YOUR ASSIGNMENT: After locating "R101: WMUL. -/" in the listing below, copy that line and each one after it exactly, ending with the line that has "a.toNat + b.toNat + cin.toNat".

ENTRIES SHOWN:
/-- R76: a request gets exactly one response, after those already sent; its code is 0x00 to 0x06, its result beats come
only with code 0x00, as many as the command's row of the rule says, and its status beat has bits 63:8 zero. The list `sent` is the model's
(DESIGN CHOICE, log 5). -/
def Obligations.OneResponsePerRequest : Prop :=
  ∀ (s t : State) (r : Request) (rest : List Input), s.nextRequest r rest → step s = .next t →
    ∃ resp : Response, t.sent = s.sent ++ [resp] ∧ resp.code.toNat ≤ 6 ∧ (resp.code ≠ 0#8 → resp.results = []) ∧
      (∀ i, decode r = .ok i → resp.code = 0#8 → resp.results.length = resultBeats i) ∧
      resp.beats = resp.code.setWidth 64 :: resp.results ∧ (resp.code.setWidth 64 : Word).toNat < 256 ∧
      t.inbox = rest

/-! ### Reset, the invariant, and rules of the whole machine -/

/-- R34: what reset leaves: CAUSE and FHDR 0, CONFIG as built, and every limb at the unspecified value `reset_limbs`,
whatever that is; `State.reset` is such a state. -/
def Obligations.ResetLeaves : Prop :=
  State.reset = State.powerOn State.reset.n (Config.resetLimb 0) ∧
  ∀ (n : Nat) (limbs : Bank → Nat → Word),
    (State.powerOn n limbs).cause = 0#8 ∧ (State.powerOn n limbs).fhdr = 0#64 ∧
    (State.powerOn n limbs).register 0 = 0#64 ∧ (State.powerOn n limbs).register 1 = configWord n ∧
    (State.powerOn n limbs).register 2 = 0#64 ∧ (State.powerOn n limbs).n = n ∧
    (∀ i < n, (State.powerOn n limbs).limb .A i = limbs .A i) ∧
    (∀ i < n, (State.powerOn n limbs).limb .B i = limbs .B i) ∧
    (∀ k < 2 * n, (State.powerOn n limbs).limb .P k = limbs .P k)

/-- R230, R232: the reset input, between commands or during one, gives that state again in a block of the same N, from
any state, the fault state too; no response is sent for an abandoned command. The form of the input is the model's
(DEDUCED, log 6). -/
def Obligations.ResetInput : Prop :=
  ∀ (s : State) (abandoned : Option Request) (rest : List Input), s.inbox = .reset abandoned :: rest →
    ∃ (limbs : Bank → Nat → Word) (d : Nat),
      step s = .next { State.powerOn s.n limbs with inbox := rest, sent := s.sent, draws := d }

/-- The machine after reset meets the invariant, for every N that R8 allows and every content of the limbs. -/
def Obligations.ResetMeetsInvariant : Prop :=
  State.reset.Inv ∧ ∀ (n : Nat) (limbs : Bank → Nat → Word), 1 ≤ n → n ≤ 32768 → (State.powerOn n limbs).Inv

/-- R20, R24, R30, R31: every step keeps the invariant: the banks keep their lengths N, N and 2N, CAUSE stays a legal
value, and FHDR is 0 while CAUSE is. -/
def Obligations.StepKeepsInvariant : Prop :=
  ∀ s t : State, s.Inv → step s = .next t → t.Inv

/-- Every state of every run, of a block of any legal N with any reset content and any inputs, meets the invariant. -/
def Obligations.ReachableStatesMeetInvariant : Prop :=
  ∀ s : State, Reachable s → s.Inv

/-- R8: N never changes while the block exists. -/
def Obligations.StepKeepsN : Prop :=
  ∀ s t : State, step s = .next t → t.n = s.n

/-- R23: no command but WRA writes bank A and none but WRB writes bank B. -/
def Obligations.OperandBanksWrittenOnlyByWrites : Prop :=
  ∀ (i : Instr) (s t : State), exec i s = .next t →
    (t.a ≠ s.a → ∃ k v, i = .wra k v) ∧ (t.b ≠ s.b → ∃ k v, i = .wrb k v)

/-- R25, R50: bank P is written by ZERO, ACC, MULS, MULF and WRP only. -/
def Obligations.ProductBankWriters : Prop :=
  ∀ (i : Instr) (s t : State), exec i s = .next t → t.p ≠ s.p →
    i = .zero ∨ i = .muls ∨ i = .mulf ∨ (∃ off lo hi, i = .acc off lo hi) ∨ (∃ k v, i = .wrp k v)

/-- R35: CAUSE and FHDR change only by reset, which sets both to 0, and by fault entry, which sets CAUSE from 0 to a
non-zero code and FHDR to the header of the request, once. -/
def Obligations.FaultRegistersChangeOnlyOnce : Prop :=
  ∀ s t : State, step s = .next t →
    (s.inbox = [] → t.cause = s.cause ∧ t.fhdr = s.fhdr) ∧
    (∀ (x : Option Request) (rest : List Input), s.inbox = .reset x :: rest → t.cause = 0#8 ∧ t.fhdr = 0#64) ∧
    (∀ (r : Request) (rest : List Input), s.nextRequest r rest →
      (t.cause = s.cause ∧ t.fhdr = s.fhdr) ∨ (s.cause = 0#8 ∧ t.cause ≠ 0#8 ∧ t.fhdr = r.header))

/-- R205: fault entry, whatever raises it: a request served outside the fault state that ends with CAUSE non-zero has
set FHDR to its header, sent that code with no result beats, and left A and B and, for causes 0x01 to 0x04, P. -/
def Obligations.FaultEntry : Prop :=
  ∀ (s t : State) (r : Request) (rest : List Input), s.nextRequest r rest → s.cause = 0#8 → step s = .next t →
    t.cause ≠ 0#8 →
    1 ≤ t.cause.toNat ∧ t.cause.toNat ≤ 5 ∧ t.fhdr = r.header ∧ t.sent = s.sent ++ [⟨t.cause, []⟩] ∧
      t.inbox = rest ∧ t.n = s.n ∧ t.a = s.a ∧ t.b = s.b ∧ (t.cause ≠ 5#8 → t.p = s.p)

/-- R206: the fault state is sticky: a well-formed RDS is answered, every other request is answered REFUSED, and in
both cases nothing but the response log and the request consumed changes. -/
def Obligations.FaultStateIsSticky : Prop :=
  ∀ (s t : State) (r : Request) (rest : List Input), s.nextRequest r rest → s.cause ≠ 0#8 → step s = .next t →
    ∃ resp : Response, t = { s with inbox := rest, sent := s.sent ++ [resp] } ∧
      ((∃ k, decode r = .ok (.rds k) ∧ k ≤ 2 ∧ resp = ⟨0#8, [s.register k]⟩) ∨
       ((∀ k, decode r = .ok (.rds k) → 2 < k) ∧ resp = ⟨6#8, []⟩))

/-- R13: in a run, a response with a non-zero code is sent only into the fault state, and from there no command leads
out. -/
def Obligations.FailureMeansFaultState : Prop :=
  ∀ (s t : State) (r : Request) (rest : List Input) (resp : Response), s.nextRequest r rest → step s = .next t →
    t.sent = s.sent ++ [resp] → (resp.failed = true → t.cause ≠ 0#8) ∧ (s.cause ≠ 0#8 → t.cause = s.cause)

/-- R203: which command can raise which fault outside the fault state: no fault but CV_INDEX, CV_WIDTH and ACC_OVERFLOW
comes from a decoded command, each from the commands of the table only. -/
def Obligations.CommandFaults : Prop :=
  ∀ (i : Instr) (s t : State), s.cause = 0#8 → exec i s = .next t → t.cause ≠ 0#8 →
    (t.cause = 3#8 ∧ (∃ off lo hi, i = .acc off lo hi)) ∨
    (t.cause = 3#8 ∧ ((∃ k v, i = .wra k v) ∨ (∃ k v, i = .wrb k v) ∨ (∃ k v, i = .wrp k v) ∨ (∃ k, i = .rda k) ∨
      (∃ k, i = .rdb k) ∨ (∃ k, i = .rdp k) ∨ (∃ k, i = .rds k))) ∨
    (t.cause = 4#8 ∧ i = .mulf) ∨
    (t.cause = 5#8 ∧ (∃ off lo hi, i = .acc off lo hi))

/-! ### The primitives -/

/-- R100: `wmul64` is exact, for all operands. -/
def Obligations.WideningMultiplyIsExact : Prop :=
  ∀ a b : Word, a.toNat * b.toNat = (wmul64 a b).2.toNat * 2 ^ 64 + (wmul64 a b).1.toNat ∧
    (wmul64 a b).1.toNat = a.toNat * b.toNat % 2 ^ 64 ∧ (wmul64 a b).2.toNat = a.toNat * b.toNat / 2 ^ 64

/-- R102 (a) to (e): the laws of `wmul64`. -/
def Obligations.WideningMultiplyLaws : Prop :=
  ∀ a b : Word,
    (∀ lo hi : Word, a.toNat * b.toNat = hi.toNat * 2 ^ 64 + lo.toNat → wmul64 a b = (lo, hi)) ∧
    (wmul64 a b).2.toNat ≤ 2 ^ 64 - 2 ∧
    wmul64 maxWord maxWord = (1, 0xFFFFFFFFFFFFFFFE) ∧
    wmul64 a b = wmul64 b a ∧
    wmul64 a 0 = (0, 0) ∧ wmul64 a 1 = (a, 0) ∧
    (∀ e ≤ 63, (wmul64 a (BitVec.ofNat 64 (2 ^ e))).1.toNat = a.toNat * 2 ^ e % 2 ^ 64 ∧
      (wmul64 a (BitVec.ofNat 64 (2 ^ e))).2.toNat = a.toNat / 2 ^ (64 - e))

/-- R110: `adc64` is exact, for all operands and carries; it wraps and never saturates. -/
def Obligations.AddWithCarryIsExact : Prop :=
  ∀ (a b : Word) (c : Bool),
    (adc64 a b c).1.toNat = (a.toNat + b.toNat + c.toNat) % 2 ^ 64 ∧
    ((adc64 a b c).2 = true ↔ 2 ^ 64 ≤ a.toNat + b.toNat + c.toNat) ∧
    a.toNat + b.toNat + c.toNat = (adc64 a b c).2.toNat * 2 ^ 64 + (adc64 a b c).1.toNat

/-- R113 (a) to (d): the laws of `adc64`. -/
def Obligations.AddWithCarryLaws : Prop :=
  ∀ (a b : Word) (c : Bool),
    adc64 a b c = adc64 b a c ∧
    adc64 a 0 false = (a, false) ∧
    (a ≠ maxWord → adc64 a 0 true = (a + 1, false)) ∧ adc64 maxWord 0 true = (0, true) ∧
    ((adc64 a b c).2 = true ↔ (adc64 a b c).1.toNat < a.toNat + c.toNat)

/-- R111: a carry chain over vectors of n limbs is exact, for every n and every first carry. -/
def Obligations.CarryChainIsExact : Prop :=
  ∀ (x y : List Word) (c : Bool), x.length = y.length →
    (carryChain x y c).1.length = x.length ∧
    val (carryChain x y c).1 + (carryChain x y c).2.toNat * (2 ^ 64) ^ x.length = val x + val y + c.toNat

/-! ### The commands -/

/-- R101: WMUL. -/
def Obligations.WmulCommand : Prop :=
  (∀ a b, encode (.wmul a b) = ⟨0x0100000000000000, [a, b]⟩) ∧
  (∀ (a b : Word) (s : State), s.cause = 0#8 →
    ∃ lo hi : Word, exec (.wmul a b) s = .next (s.okReply [lo, hi]) ∧
      a.toNat * b.toNat = hi.toNat * 2 ^ 64 + lo.toNat) ∧
  (∀ (a b : Word) (s : State), s.cause ≠ 0#8 → exec (.wmul a b) s = .next s.refusedReply) ∧
  RejectsMalformed 0x01 (fun h => h = 0x0100000000000000) 2

/-- R112: ADC. -/
def Obligations.AdcCommand : Prop :=
  (∀ a b, encode (.adc a b false) = ⟨0x0200000000000000, [a, b]⟩ ∧
    encode (.adc a b true) = ⟨0x0200000000000001, [a, b]⟩) ∧
  (∀ (a b : Word) (cin : Bool) (s : State), s.cause = 0#8 →
    ∃ sum carryOut : Word, exec (.adc a b cin) s = .next (s.okReply [sum, carryOut]) ∧ carryOut.toNat ≤ 1 ∧
      a.toNat + b.toNat + cin.toNat = carryOut.toNat * 2 ^ 64 + sum.toNat) ∧
  (∀ (a b : Word) (cin : Bool) (s : State), s.cause ≠ 0#8 → exec (.adc a b cin) s = .next s.refusedReply) ∧
  RejectsMalformed 0x02 (fun h => h = 0x0200000000000000 ∨ h = 0x0200000000000001) 2

/-- R120: ZERO. -/
def Obligations.ZeroCommand : Prop :=
  encode .zero = ⟨0x0300000000000000, []⟩ ∧
  (∀ s : State, s.cause = 0#8 →
    exec .zero s = .next ({ s with p := List.replicate (2 * s.n) 0#64 }.okReply []) ∧
      val (List.replicate (2 * s.n) 0#64) = 0) ∧
  (∀ s : State, s.cause ≠ 0#8 → exec .zero s = .next s.refusedReply) ∧
  RejectsMalformed 0x03 (fun h => h = 0x0300000000000000) 0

RESPONSE BOX:
/-- R101: WMUL. -/
def Obligations.WmulCommand : Prop :=
  (∀ a b, encode (.wmul a b) = ⟨0x0100000000000000, [a, b]⟩) ∧
  (∀ (a b : Word) (s : State), s.cause = 0#8 →
    ∃ lo hi : Word, exec (.wmul a b) s = .next (s.okReply [lo, hi]) ∧
      a.toNat * b.toNat = hi.toNat * 2 ^ 64 + lo.toNat) ∧
  (∀ (a b : Word) (s : State), s.cause ≠ 0#8 → exec (.wmul a b) s = .next s.refusedReply) ∧
  RejectsMalformed 0x01 (fun h => h = 0x0100000000000000) 2

/-- R112: ADC. -/
def Obligations.AdcCommand : Prop :=
  (∀ a b, encode (.adc a b false) = ⟨0x0200000000000000, [a, b]⟩ ∧
    encode (.adc a b true) = ⟨0x0200000000000001, [a, b]⟩) ∧
  (∀ (a b : Word) (cin : Bool) (s : State), s.cause = 0#8 →
    ∃ sum carryOut : Word, exec (.adc a b cin) s = .next (s.okReply [sum, carryOut]) ∧ carryOut.toNat ≤ 1 ∧
      a.toNat + b.toNat + cin.toNat = carryOut.toNat * 2 ^ 64 + sum.toNat) ∧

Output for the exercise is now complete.